Another emerging logistics problem is enough frozen cold storage space (as opposed to chilled storage) in the Brisbane region to keep pace with the big volumes of 85s and 90s being shifted.
Making the February trade result with the US even more remarkable is that it is occurring despite all-time record prices being paid for imported grinding beef, in US$ terms.
Last year, beef imports into the US declined sharply, particularly in the first half of the year on very limited Australian supplies. However imported supplies have improved substantially compared to a year ago, albeit still lower than 2009 levels.
US Customs data for February reports that total imported beef arrivals (all suppliers, not just Australia) reached 79,500t, about 10pc higher than the previous year.
In part this reflects strong shipments last December but also much higher prices in the US market for lean grinding beef and fewer production disruptions this year in Australia.

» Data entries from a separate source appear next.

-- ==== Sys2Proof/Laws/Memory.lean ====
section
/-! SUPPORT. What a write of memory does: the byte written reads back, every other byte reads as before, and the canonical
form is kept; a unit's new filling changes no byte of another unit. -/

namespace Sys2Proof.Machine

@[simp] theorem State.unlisted_setByte (s : State) (a b : Nat) (v : Byte) : (s.setByte a v).unlisted b = s.unlisted b := rfl

/-- The byte written reads back. -/
theorem State.byte_setByte_same (s : State) (a : Nat) (v : Byte) : (s.setByte a v).byte a = v := by
  unfold State.byte
  rw [State.unlisted_setByte]
  unfold State.setByte
  simp only
  split
  · rename_i w h
    split at h
    · rw [SMap.find_del_same] at h
      cases h
    · rw [SMap.find_ins_same] at h
      exact (Option.some.inj h).symm
  · rename_i h
    split at h
    · rename_i hu
      simp [hu]
    · rw [SMap.find_ins_same] at h
      cases h

/-- Every other byte reads as before. -/
theorem State.byte_setByte_other (s : State) {a b : Nat} (v : Byte) (h : b ≠ a) : (s.setByte a v).byte b = s.byte b := by
  unfold State.byte
  rw [State.unlisted_setByte]
  have hf : SMap.find (s.setByte a v).mem b = SMap.find s.mem b := by
    unfold State.setByte
    simp only
    split
    · exact SMap.find_del_other s.mem h
    · exact SMap.find_ins_other s.mem v h
  rw [hf]
  rfl

/-- A write keeps the canonical form. -/
theorem State.memWf_setByte (s : State) (a : Nat) (v : Byte) (h : s.memWf = true) : (s.setByte a v).memWf = true := by
  simp only [State.memWf, Bool.and_eq_true, List.all_eq_true, decide_eq_true_eq] at *
  unfold State.setByte
  split
  · exact ⟨SMap.rising_del a h.1, fun e he => h.2 e (SMap.mem_del he).1⟩
  · rename_i hu
    refine ⟨SMap.rising_ins a v h.1, fun e he => ?_⟩
    rcases SMap.mem_ins he with rfl | he
    · exact hu
    · exact h.2 e he

/-- Bytes outside those written read as before. -/
theorem State.byte_setBytes_other (s : State) (a : Nat) (l : List Byte) {b : Nat} (h : b < a ∨ a + l.length ≤ b) :
    (s.setBytes a l).byte b = s.byte b := by
  induction l generalizing s a with
  | nil => rfl
  | cons v l ih =>
    simp only [List.length_cons] at h
    exact (ih (s.setByte a v) (a + 1) (by omega)).trans (State.byte_setByte_other s v (by omega))

/-- The bytes written read back. -/
theorem State.bytes_setBytes (s : State) (a : Nat) (l : List Byte) : (s.setBytes a l).bytes a l.length = l := by
  induction l generalizing s a with
  | nil => rfl
  | cons v l ih =>
    have hv : ((s.setByte a v).setBytes (a + 1) l).byte a = v :=
      (State.byte_setBytes_other (s.setByte a v) (a + 1) l (by omega)).trans (State.byte_setByte_same s a v)
    simp only [State.setBytes, List.length_cons, State.bytes, hv, ih]

theorem State.memWf_setBytes (s : State) (a : Nat) (l : List Byte) (h : s.memWf = true) : (s.setBytes a l).memWf = true := by
  induction l generalizing s a with
  | nil => exact h
  | cons v l ih => exact ih (s.setByte a v) (a + 1) (State.memWf_setByte s a v h)

/-- A filling changes what unlisted bytes of its own unit read as, and no other. -/
theorem State.unlisted_refill_other (s : State) (u f : Nat) {a : Nat} (h : memUnit a ≠ u) :
    (s.refill u f).unlisted a = s.unlisted a := by
  unfold State.unlisted State.refill
  simp only
  rw [SMap.get_set_other s.fill f h]

/-- A unit's new filling keeps the canonical form. -/
theorem State.memWf_refill (s : State) (u f : Nat) (h : s.memWf = true) : (s.refill u f).memWf = true := by
  simp only [State.memWf, Bool.and_eq_true, List.all_eq_true, decide_eq_true_eq] at *
  refine ⟨SMap.rising_keep (fun a => decide (memUnit a ≠ u)) h.1, fun e he => ?_⟩
  have hm : e ∈ s.mem ∧ memUnit e.1 ≠ u := by
    have := List.mem_filter.1 he
    exact ⟨this.1, by simpa using this.2⟩
  rw [State.unlisted_refill_other s u f hm.2]
  exact h.2 e hm.1

/-- A unit whose contents become undefined keeps the canonical form. -/
theorem State.memWf_forget (s : State) (u : Nat) (h : s.memWf = true) : (s.forget u).memWf = true :=
  State.memWf_refill s u (s.epoch + 3) h

theorem State.memWf_reset : State.reset.memWf = true := rfl

/-- A byte of another unit reads as before when a unit is filled. -/
theorem State.byte_refill_other (s : State) (u f : Nat) {a : Nat} (h : memUnit a ≠ u) : (s.refill u f).byte a = s.byte a := by
  have hk : ∀ m : SMap Byte, SMap.find (SMap.keep m (fun b => decide (memUnit b ≠ u))) a = SMap.find m a := by
    intro m
    induction m with
    | nil => rfl
    | cons e t ih =>
      obtain ⟨b, w⟩ := e
      simp only [SMap.keep, List.filter_cons] at *
      by_cases hb : b = a
      · subst hb
        simp [h, SMap.find]
      · split
        · simp only [SMap.find, hb, if_false]
          exact ih
        · simp only [SMap.find, hb, if_false]
          exact ih
  unfold State.byte
  rw [State.unlisted_refill_other s u f h]
  unfold State.refill
  simp only
  rw [hk, SMap.get_set_other s.fill f h]

end Sys2Proof.Machine
end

But even as Australian supplies have improved, imports from Canada remain below year ago levels, down 2pc so far this year while imports from New Zealand were down 25pc. Imports from Mexico, which shipped a significant amount of beef to the US in 2011, continue to track modestly higher versus year-ago levels, and imports from Central America are on par with last year.
“One would expect the higher imported supplies should ease the tight US beef supply situation and help moderate prices, especially the price of lean grinding beef,” said CME analyst Len Steiner this morning.
“So far, that has not happened, an indication that US demand for imported beef remains strong.
The reason for the shift in demand for imported beef is because the US domestic cow market has dried up,” he said.
“US cow/calf producers appear to have a bit more feed and with calf prices at record highs they want top dollar for their cows. US cow and bull slaughter last week was down about 8pc from the comparable week a year ago.
US domestic 90CL boneless beef, the key benchmark for lean grinding beef, currently is trading at almost $2.20/lb, compared to $1.93 a year ago (+14pc). Surprisingly, the price of imported beef is trading not very far behind ($2.16/lb).
Strong demand for US beef in other markets has limited the supply of grainfed beef available to the US consumer and has pushed cattle prices to record high levels.
Those high cattle prices in turn have caused the price of calves and feeder cattle to explode to record highs and given an extra inducement to cow-calf operators to hold on to their cows, if their feed situation allows.
Despite the recent inflows of more imported beef, it has so far been unable to fill the gap, Mr Steiner said.
“We also continue to see a shift both at retail and particularly foodservice towards less expensive beef items, such as hamburgers, dressed-up fancy or sold in fast food joints. This has increased overall demand for grinding beef. As a result, even the smallest supply disruptions, such as the recent drop in domestic US cow kills, tends to have a notable impact.”
Finally, the reason why countries such as Australia are shipping volume again to the US is in part due to the fact that the US is once again paying ‘top dollar’ for imported beef.